» **About this task**
Extract every line of the material below and reproduce it faithfully.

» **Task inputs**
-- ==== Sys2Proof/Machine/Partition.lean ====
section
/-! DEFINITION. Machine/Partition.lean: halts by command, jobs, saves and restores, the timetable, layouts, CORE_SWAP and the
sampler (R251 to R284, R15, R352, R353, R451). Each meaning answers a next state. -/
namespace Sys2Proof.Machine

def getJob (s : State) (k j : Nat) : Job := tget Job.none (getSlot s k).jobs j
def setJob (s : State) (k j : Nat) (x : Job) : State := setSlot s k { getSlot s k with jobs := tset Job.none (getSlot s k).jobs j x }

/-! ## HALT and RESUME (R258, R259) -/

/-- HALT. -/
def execHalt (fn k tag : Nat) (s : State) : State :=
  hostCmd s fn (.tmt k) fun s =>
    if activePhase (phase s k) then done (haltSlot (sendPause s k 3) k 0 1 true 0) (.tmt k) tag
    else reject s (.tmt k) 4 tag

/-- The phase that a halted partition goes on in: ARMED before its first marker, RUN in a tick that took a sample in, else
DRAIN. -/
def resumePhase (s : State) (k : Nat) : Nat :=
  let inj := (getTick s k).inj
  if inj.isEmpty then 2 else if (tfind inj (rd s (.tckG k) tck_WINDOW_TICK)).isSome then 3 else 4

/-- RESUME. -/
def execResume (fn k tag : Nat) (s : State) : State :=
  hostCmd s fn (.tmt k) fun s =>
    let info := rd s (.tmt k) tmt_HALT_INFO
    if phase s k = 5 ∧ info.testBit 10 = true then
      let s := if info % 256 = 1 then setTick s k { getTick s k with noLimit := true } else s
      let s := pauseDies (setPhase s k (resumePhase s k)) k false
      let s := faultBit s (.tckG k) false
      let s := each (diesOf s k) (fun d s => each (dieCores s d) (fun c s => faultBit s (corPage c) false) s) s
      done (catchUpCurrent (sendPause s k 4) k) (.tmt k) tag
    else reject s (.tmt k) 4 tag

/-! ## Shares (R264) -/

/-- The job that takes a FREE entry. -/
def freePick (s : State) (k : Nat) : Option Nat :=
  ((List.range 64).filter (fun j => eligible s k j && (getJob s k j).share != 0)).foldl (fun b j =>
    match b with
    | none => some j
    | some i => if (getJob s k j).pass < (getJob s k i).pass then some j else some i) none

/-- Job j has run a FREE entry that charged `freeAcct`. -/
def passUpdate (s : State) (k j : Nat) : State :=
  let x := getSlot s k
  let y := getJob s k j
  let jobs := if y.share = 0 then x.jobs
    else tput x.jobs j { y with pass := (y.pass + x.freeAcct / 1024 * 65536 / y.share) % 2 ^ 64 }
  let reg := jobs.filter (fun e => e.2.state != .absent)
  let m := match reg.map (fun e => e.2.pass) with | [] => 0 | a :: l => l.foldl min a
  setSlot s k { x with jobs := if 2 ^ 48 ≤ m then jobs.map (fun e => (e.1, if e.2.state = .absent then e.2 else { e.2 with pass := e.2.pass - m })) else jobs }

/-! ## JOB_CFG (R278) -/

/-- A host write of TMT.JOB_CFG: the selected job is registered, changed, or made ABSENT. -/
def jobRegister (k value : Nat) (s : State) : State :=
  if !slotUsed s k then s else
  let j := rd s (.tmt k) tmt_JOB_SEL % 64
  let x := getJob s k j
  let tt := (rd s (.tmt k) hCTRL).testBit 0
  if value.testBit 16 then
    let y : Job := if x.state = .absent then { x with state := .empty, acct := 0, pass := 0, share := 0 } else x
    let s1 := setJob s k j { y with share := value % 65536, ctxValid := value.testBit 17 }
    if y.share = 0 ∧ value % 65536 ≠ 0 then catchUp s1 k j else s1
  else
    let gone : Job := { x with state := .absent, share := value % 65536, ctxValid := value.testBit 17, saved := none }
    match x.state with
    | .current => s
    | .saved | .lost => if tt then s else setJob s k j gone
    | _ => setJob s k j gone

/-- JOB_REGISTER. -/
def execJobRegister (fn k value : Nat) (s : State) : State := hostWrite s fn (.tmt k) tmt_JOB_CFG (jobRegister k value)

/-! ## Saving a job (R267 to R270) -/

/-- The service cores of a slot: logical key die × 512 + number, and core key. -/
def serviceCores (s : State) (k : Nat) : List (Nat × Nat) :=
  (diesOf s k).flatMap (fun d => (List.range 360).filterMap (fun l => (coreOf s d l).map (fun c => (512 * d + l, c))))

/-- Registers of a die, or of the hub, that a save keeps (R268). -/
def dieRegs (d : Nat) : List Nat :=
  [pageBase (.tke d) + hCTRL, pageBase (.tke d) + tke_SR_SEED_LO, pageBase (.tke d) + tke_SR_SEED_HI]
    ++ (List.range 32).map (fun i => pageBase (.tke d) + tke_FMT_CLASS_n_A + 4 * i)
    ++ [pageBase (.stm d) + hCTRL, pageBase (.stm d) + stm_RA_TAG_LIMIT, pageBase (.gch d) + hCTRL]
    ++ [gch_RA_WAYS, gch_GEN_VA_LO, gch_GEN_VA_HI, gch_GEN_PAGES, gch_GEN_TBL_LO, gch_GEN_TBL_HI].map (pageBase (.gch d) + ·)
    ++ (List.range 6).map (fun i => pageBase (.tckR d) + tck_RX_STATE + 4 * i)
    ++ (List.range 4).flatMap (fun i => (List.range 256).map (fun m => pageBase (.wkc d i) + wkc_VALUE_m + 4 * m))
def hubRegs (k : Nat) : List Nat :=
  ((List.range 22).map (fun i => pageBase (.tckG k) + 0x100 + 4 * i)).filter (· != pageBase (.tckG k) + tck_THERM_EXT)
/-- The cause of a halt goes with a job that is saved HALTED, so that RESUME knows it after the restore (R259, log entry 27). -/
def haltRegs (s : State) (k : Nat) : List Nat := if phase s k = 5 then [pageBase (.tmt k) + tmt_HALT_INFO] else []
/-- AMAX slots of a core page (R268). -/
def amaxRegs (key : Nat) : List Nat := (List.range 16).map (fun i => pageBase (corPage key) + cor_AMAX_n + 4 * i)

» **Solution for this task**
-- ==== Sys2Proof/Machine/Partition.lean ====
section
/-! DEFINITION. Machine/Partition.lean: halts by command, jobs, saves and restores, the timetable, layouts, CORE_SWAP and the
sampler (R251 to R284, R15, R352, R353, R451). Each meaning answers a next state. -/
namespace Sys2Proof.Machine

def getJob (s : State) (k j : Nat) : Job := tget Job.none (getSlot s k).jobs j
def setJob (s : State) (k j : Nat) (x : Job) : State := setSlot s k { getSlot s k with jobs := tset Job.none (getSlot s k).jobs j x }

/-! ## HALT and RESUME (R258, R259) -/

/-- HALT. -/
def execHalt (fn k tag : Nat) (s : State) : State :=
  hostCmd s fn (.tmt k) fun s =>
    if activePhase (phase s k) then done (haltSlot (sendPause s k 3) k 0 1 true 0) (.tmt k) tag
    else reject s (.tmt k) 4 tag

/-- The phase that a halted partition goes on in: ARMED before its first marker, RUN in a tick that took a sample in, else
DRAIN. -/
def resumePhase (s : State) (k : Nat) : Nat :=
  let inj := (getTick s k).inj
  if inj.isEmpty then 2 else if (tfind inj (rd s (.tckG k) tck_WINDOW_TICK)).isSome then 3 else 4

/-- RESUME. -/
def execResume (fn k tag : Nat) (s : State) : State :=
  hostCmd s fn (.tmt k) fun s =>
    let info := rd s (.tmt k) tmt_HALT_INFO
    if phase s k = 5 ∧ info.testBit 10 = true then
      let s := if info % 256 = 1 then setTick s k { getTick s k with noLimit := true } else s
      let s := pauseDies (setPhase s k (resumePhase s k)) k false
      let s := faultBit s (.tckG k) false
      let s := each (diesOf s k) (fun d s => each (dieCores s d) (fun c s => faultBit s (corPage c) false) s) s
      done (catchUpCurrent (sendPause s k 4) k) (.tmt k) tag
    else reject s (.tmt k) 4 tag

/-! ## Shares (R264) -/

/-- The job that takes a FREE entry. -/
def freePick (s : State) (k : Nat) : Option Nat :=
  ((List.range 64).filter (fun j => eligible s k j && (getJob s k j).share != 0)).foldl (fun b j =>
    match b with
    | none => some j
    | some i => if (getJob s k j).pass < (getJob s k i).pass then some j else some i) none

/-- Job j has run a FREE entry that charged `freeAcct`. -/
def passUpdate (s : State) (k j : Nat) : State :=
  let x := getSlot s k
  let y := getJob s k j
  let jobs := if y.share = 0 then x.jobs
    else tput x.jobs j { y with pass := (y.pass + x.freeAcct / 1024 * 65536 / y.share) % 2 ^ 64 }
  let reg := jobs.filter (fun e => e.2.state != .absent)
  let m := match reg.map (fun e => e.2.pass) with | [] => 0 | a :: l => l.foldl min a
  setSlot s k { x with jobs := if 2 ^ 48 ≤ m then jobs.map (fun e => (e.1, if e.2.state = .absent then e.2 else { e.2 with pass := e.2.pass - m })) else jobs }

/-! ## JOB_CFG (R278) -/

/-- A host write of TMT.JOB_CFG: the selected job is registered, changed, or made ABSENT. -/
def jobRegister (k value : Nat) (s : State) : State :=
  if !slotUsed s k then s else
  let j := rd s (.tmt k) tmt_JOB_SEL % 64
  let x := getJob s k j
  let tt := (rd s (.tmt k) hCTRL).testBit 0
  if value.testBit 16 then
    let y : Job := if x.state = .absent then { x with state := .empty, acct := 0, pass := 0, share := 0 } else x
    let s1 := setJob s k j { y with share := value % 65536, ctxValid := value.testBit 17 }
    if y.share = 0 ∧ value % 65536 ≠ 0 then catchUp s1 k j else s1
  else
    let gone : Job := { x with state := .absent, share := value % 65536, ctxValid := value.testBit 17, saved := none }
    match x.state with
    | .current => s
    | .saved | .lost => if tt then s else setJob s k j gone
    | _ => setJob s k j gone

/-- JOB_REGISTER. -/
def execJobRegister (fn k value : Nat) (s : State) : State := hostWrite s fn (.tmt k) tmt_JOB_CFG (jobRegister k value)

/-! ## Saving a job (R267 to R270) -/

/-- The service cores of a slot: logical key die × 512 + number, and core key. -/
def serviceCores (s : State) (k : Nat) : List (Nat × Nat) :=
  (diesOf s k).flatMap (fun d => (List.range 360).filterMap (fun l => (coreOf s d l).map (fun c => (512 * d + l, c))))

/-- Registers of a die, or of the hub, that a save keeps (R268). -/
def dieRegs (d : Nat) : List Nat :=
  [pageBase (.tke d) + hCTRL, pageBase (.tke d) + tke_SR_SEED_LO, pageBase (.tke d) + tke_SR_SEED_HI]
    ++ (List.range 32).map (fun i => pageBase (.tke d) + tke_FMT_CLASS_n_A + 4 * i)
    ++ [pageBase (.stm d) + hCTRL, pageBase (.stm d) + stm_RA_TAG_LIMIT, pageBase (.gch d) + hCTRL]
    ++ [gch_RA_WAYS, gch_GEN_VA_LO, gch_GEN_VA_HI, gch_GEN_PAGES, gch_GEN_TBL_LO, gch_GEN_TBL_HI].map (pageBase (.gch d) + ·)
    ++ (List.range 6).map (fun i => pageBase (.tckR d) + tck_RX_STATE + 4 * i)
    ++ (List.range 4).flatMap (fun i => (List.range 256).map (fun m => pageBase (.wkc d i) + wkc_VALUE_m + 4 * m))
def hubRegs (k : Nat) : List Nat :=
  ((List.range 22).map (fun i => pageBase (.tckG k) + 0x100 + 4 * i)).filter (· != pageBase (.tckG k) + tck_THERM_EXT)
/-- The cause of a halt goes with a job that is saved HALTED, so that RESUME knows it after the restore (R259, log entry 27). -/
def haltRegs (s : State) (k : Nat) : List Nat := if phase s k = 5 then [pageBase (.tmt k) + tmt_HALT_INFO] else []
/-- AMAX slots of a core page (R268). -/
def amaxRegs (key : Nat) : List Nat := (List.range 16).map (fun i => pageBase (corPage key) + cor_AMAX_n + 4 * i)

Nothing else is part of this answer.